Work task:
For the data below, restate word for word only the lines from the line containing "says that it changes no answer. -/" through the line containing "s = .next t₃ ∧", both ends included.
+ + +
-- ==== Sys2Proof/Machine/Values.lean ====
section
/-! DEFINITION. The exact rational values of the three formats (spec/00_scope.md R12; spec/10_state.md R19 to R21) and the
mathematical form of narrowing (spec/42_narrowing.md R82). No meaning of an operation is defined through this file. -/

namespace Sys2Proof.Machine

/-- `(-1)^s`. -/
def signFactor (s : Bit) : ℚ := if s = 1 then -1 else 1

/-- `val_H(h)` (R19). It is the value only when `h` is neither a NaN nor an infinity (log entry 11). -/
def valH (h : Half) : ℚ :=
  if expNat h = 0 then signFactor (sign h) * mantNat h * 2 ^ (-24 : ℤ)
  else signFactor (sign h) * (1024 + mantNat h) * 2 ^ ((expNat h : ℤ) - 25)

/-- The exact value of a finite wide value (R20 at (8, 23), R21 at (11, 52); log entry 11). -/
def valWide {ew mw : Nat} (x : BitVec (1 + ew + mw)) : ℚ :=
  if wideExp x = 0 then signFactor (wideSign x) * wideMant x * 2 ^ (1 - (biasOf ew : ℤ) - mw)
  else signFactor (wideSign x) * (2 ^ mw + wideMant x) * 2 ^ ((wideExp x : ℤ) - biasOf ew - mw)

/-- A wide NaN: all-ones exponent, nonzero mantissa (R20, R21). -/
def wideNaN {ew mw : Nat} (x : BitVec (1 + ew + mw)) : Bool := wideExp x = onesOf ew && wideMant x ≠ 0

/-- A wide infinity: all-ones exponent, zero mantissa (R20, R21). -/
def wideInf {ew mw : Nat} (x : BitVec (1 + ew + mw)) : Bool := wideExp x = onesOf ew && wideMant x = 0

/-- A wide value that is neither a NaN nor an infinity. -/
def wideFinite {ew mw : Nat} (x : BitVec (1 + ew + mw)) : Bool := wideExp x ≠ onesOf ew

/-- A rational, or one of two infinities at the ends. -/
abbrev ExtVal := WithBot (WithTop ℚ)

/-- The value of a half that is not a NaN, infinities at the ends (R19, R87). -/
def extH (h : Half) : ExtVal := if isInf h then (if isNegative h then ⊥ else ⊤) else ((valH h : WithTop ℚ) : ExtVal)

/-- The value of a wide value that is not a NaN, infinities at the ends (R20, R21, R85 item 4). -/
def extWide {ew mw : Nat} (x : BitVec (1 + ew + mw)) : ExtVal :=
  if wideInf x then (if wideSign x = 1 then ⊥ else ⊤) else ((valWide x : WithTop ℚ) : ExtVal)

/-- `RNE(q)` for a non-negative rational (R12): the nearest integer, the even one at a tie. -/
def rne (q : ℚ) : ℤ :=
  if q - ⌊q⌋ < 1 / 2 then ⌊q⌋
  else if 1 / 2 < q - ⌊q⌋ then ⌊q⌋ + 1
  else if ⌊q⌋ % 2 = 0 then ⌊q⌋ else ⌊q⌋ + 1

/-- `magbits(v)` for a finite magnitude (R82), `E = floor(log2(v))`. -/
def magbits (v : ℚ) : ℤ :=
  if 65520 ≤ v then 0x7C00
  else if v < 2 ^ (-14 : ℤ) then rne (v * 2 ^ (24 : ℤ))
  else (Int.log 2 v + 14) * 1024 + rne (v * 2 ^ (10 - Int.log 2 v))

end Sys2Proof.Machine
end

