/-- R37, R38, R41, R43: a well-formed written transaction is read back from the ports it drives, every operand at every
value its form admits; every input of a defined command reads as a well-formed written transaction with the same answer, and
no other input reads as one. That an unused port is driven to zero is the model's choice (log entry 12); the second clause
says that it changes no answer. -/
def Obligations.WrittenTransactionsReadBack : Prop :=
  (∀ t : Written, t.wf = true → readWritten (writtenInputs t) = some t) ∧
  (∀ (i : Inputs) (t : Written), readWritten i = some t → t.wf = true ∧ ∀ s : State, ∃ o : Outputs,
    transact s i = .next ((s.drive i).respond o) ∧
      transact s (writtenInputs t) = .next ((s.drive (writtenInputs t)).respond o)) ∧
  (∀ i : Inputs, readWritten i = none ↔ cmdDefined i.cmd = false)

/-! ## Field extraction and classification -/

/-- R50, R51, R52, R56, R57: the five raw extractions, by shifts and masks. -/
def Obligations.RawFieldsAreShiftsAndMasks : Prop :=
  Returns .hsign 0x00 (fun a _ => BitVec.ofNat 64 (signOf a)) ∧
  Returns .hexpf 0x01 (fun a _ => BitVec.ofNat 64 (expOf a)) ∧
  Returns .hmant 0x02 (fun a _ => BitVec.ofNat 64 (mantOf a)) ∧
  Returns .hquiet 0x05 (fun a _ => BitVec.ofNat 64 (a.toNat / 2 ^ 9 % 2)) ∧
  Returns .hpayld 0x06 (fun a _ => BitVec.ofNat 64 (a.toNat % 2 ^ 9))

/-- R53: the three raw fields determine the half. -/
def Obligations.RawFieldsDetermineTheHalf : Prop :=
  ∀ s : State, ∃ t₁ t₂ t₃ : State, exec .hsign s = .next t₁ ∧ exec .hexpf s = .next t₂ ∧ exec .hmant s = .next t₃ ∧
    s.a.extractLsb' 0 16 = t₁.y.extractLsb' 0 1 ++ t₂.y.extractLsb' 0 5 ++ t₃.y.extractLsb' 0 10

/-- R54: the unbiased exponent, -14 for field 0 and field - 15 otherwise, sign-extended; -14 for zeros and 16 for infinities
and NaNs too. -/
def Obligations.HexpuReturnsUnbiasedExponent : Prop :=
  Returns .hexpu 0x03 (fun a _ => BitVec.ofInt 64 (if expOf a = 0 then -14 else (expOf a : Int) - 15)) ∧
  (BitVec.ofInt 64 (-14) = (0xFFFFFFFFFFFFFFF2 : Port64)) ∧
  (∀ s : State, expOf s.a = 31 → exec .hexpu s = .next { s with y := 16, ill := 0 })

/-- R55: the significand, and the exact value that HSIGN, HEXPU and HSIGNIF give together. -/
def Obligations.HsignifReturnsSignificandOfTheValue : Prop :=
  Returns .hsignif 0x04
    (fun a _ => BitVec.ofNat 64 ((if 1 ≤ expOf a ∧ expOf a ≤ 30 then 1024 else 0) + mantOf a)) ∧
  (∀ s : State, expOf s.a ≠ 31 → ∃ t u v : State,
    exec .hsign s = .next t ∧ exec .hexpu s = .next u ∧ exec .hsignif s = .next v ∧
    valH (s.a.extractLsb' 0 16) = (-1) ^ t.y.toNat * v.y.toNat * 2 ^ (u.y.toInt - 10))

/-- R58: the class code, line by line; the nine conditions cover every half. -/
def Obligations.HclassReturnsTheClassCode : Prop :=
  ∃ code : Port64 → Nat, Returns .hclass 0x10 (fun a _ => BitVec.ofNat 64 (code a)) ∧
    ∀ a : Port64,
      (expOf a = 31 ∧ mantOf a = 0 ∧ signOf a = 0 → code a = 0) ∧
      (expOf a = 31 ∧ mantOf a = 0 ∧ signOf a = 1 → code a = 1) ∧
      (expOf a = 31 ∧ mantOf a ≠ 0 → code a = 2) ∧
      (expOf a = 0 ∧ mantOf a = 0 ∧ signOf a = 0 → code a = 3) ∧
      (expOf a = 0 ∧ mantOf a = 0 ∧ signOf a = 1 → code a = 4) ∧
      (expOf a = 0 ∧ mantOf a ≠ 0 ∧ signOf a = 0 → code a = 5) ∧
      (expOf a = 0 ∧ mantOf a ≠ 0 ∧ signOf a = 1 → code a = 6) ∧
      (1 ≤ expOf a ∧ expOf a ≤ 30 ∧ signOf a = 0 → code a = 7) ∧
      (1 ≤ expOf a ∧ expOf a ≤ 30 ∧ signOf a = 1 → code a = 8) ∧
      code a ≤ 8

/-- R59 to R64: the six predicates, by their pseudocode, and the equivalent tests on the low 15 bits. -/
def Obligations.PredicatesTestTheFields : Prop :=
  Returns .hisnan 0x11 (fun a _ => bitOf (expOf a = 31 ∧ mantOf a ≠ 0)) ∧
  Returns .hisinf 0x12 (fun a _ => bitOf (expOf a = 31 ∧ mantOf a = 0)) ∧
  Returns .hisfin 0x13 (fun a _ => bitOf (¬(expOf a = 31 ∧ mantOf a ≠ 0) ∧ ¬(expOf a = 31 ∧ mantOf a = 0))) ∧
  Returns .hisneg 0x14 (fun a _ => bitOf (signOf a = 1)) ∧
  Returns .hisnorm 0x15 (fun a _ => bitOf (1 ≤ expOf a ∧ expOf a ≤ 30)) ∧
  Returns .hissub 0x16 (fun a _ => bitOf (expOf a = 0 ∧ mantOf a ≠ 0)) ∧
  (∀ a : Port64,
    ((expOf a = 31 ∧ mantOf a ≠ 0) ↔ 0x7C00 < a.toNat % 2 ^ 15) ∧
    ((expOf a = 31 ∧ mantOf a = 0) ↔ a.toNat % 2 ^ 15 = 0x7C00) ∧
    ((¬(expOf a = 31 ∧ mantOf a ≠ 0) ∧ ¬(expOf a = 31 ∧ mantOf a = 0)) ↔ expOf a ≠ 31) ∧
    (expOf a ≠ 31 ↔ a.toNat % 2 ^ 15 < 0x7C00))

/-- R65: the class code and the six predicates of one half always stand in one row of the table, and exactly one of NaN,
infinity, normal, subnormal, zero holds. -/
def Obligations.ClassCodeAndPredicatesAgree : Prop :=
  ∀ s : State, ∃ c nan inf fin norm sub neg : Port64,
    exec .hclass s = .next { s with y := c, ill := 0 } ∧ exec .hisnan s = .next { s with y := nan, ill := 0 } ∧
    exec .hisinf s = .next { s with y := inf, ill := 0 } ∧ exec .hisfin s = .next { s with y := fin, ill := 0 } ∧
    exec .hisnorm s = .next { s with y := norm, ill := 0 } ∧ exec .hissub s = .next { s with y := sub, ill := 0 } ∧
    exec .hisneg s = .next { s with y := neg, ill := 0 } ∧
    [c, nan, inf, fin, norm, sub, neg] ∈
      ([[0, 0, 1, 0, 0, 0, 0], [1, 0, 1, 0, 0, 0, 1], [2, 1, 0, 0, 0, 0, BitVec.ofNat 64 (signOf s.a)],
        [3, 0, 0, 1, 0, 0, 0], [4, 0, 0, 1, 0, 0, 1], [5, 0, 0, 1, 0, 1, 0], [6, 0, 0, 1, 0, 1, 1],
        [7, 0, 0, 1, 1, 0, 0], [8, 0, 0, 1, 1, 0, 1]] : List (List Port64)) ∧
    nan.toNat + inf.toNat + norm.toNat + sub.toNat + (if s.a.toNat % 2 ^ 15 = 0 then 1 else 0) = 1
+ + +
Output for this exercise:
says that it changes no answer. -/
def Obligations.WrittenTransactionsReadBack : Prop :=
  (∀ t : Written, t.wf = true → readWritten (writtenInputs t) = some t) ∧
  (∀ (i : Inputs) (t : Written), readWritten i = some t → t.wf = true ∧ ∀ s : State, ∃ o : Outputs,
    transact s i = .next ((s.drive i).respond o) ∧
      transact s (writtenInputs t) = .next ((s.drive (writtenInputs t)).respond o)) ∧
  (∀ i : Inputs, readWritten i = none ↔ cmdDefined i.cmd = false)

/-! ## Field extraction and classification -/

/-- R50, R51, R52, R56, R57: the five raw extractions, by shifts and masks. -/
def Obligations.RawFieldsAreShiftsAndMasks : Prop :=
  Returns .hsign 0x00 (fun a _ => BitVec.ofNat 64 (signOf a)) ∧
  Returns .hexpf 0x01 (fun a _ => BitVec.ofNat 64 (expOf a)) ∧
  Returns .hmant 0x02 (fun a _ => BitVec.ofNat 64 (mantOf a)) ∧
  Returns .hquiet 0x05 (fun a _ => BitVec.ofNat 64 (a.toNat / 2 ^ 9 % 2)) ∧
  Returns .hpayld 0x06 (fun a _ => BitVec.ofNat 64 (a.toNat % 2 ^ 9))

/-- R53: the three raw fields determine the half. -/
def Obligations.RawFieldsDetermineTheHalf : Prop :=
  ∀ s : State, ∃ t₁ t₂ t₃ : State, exec .hsign s = .next t₁ ∧ exec .hexpf s = .next t₂ ∧ exec .hmant s = .next t₃ ∧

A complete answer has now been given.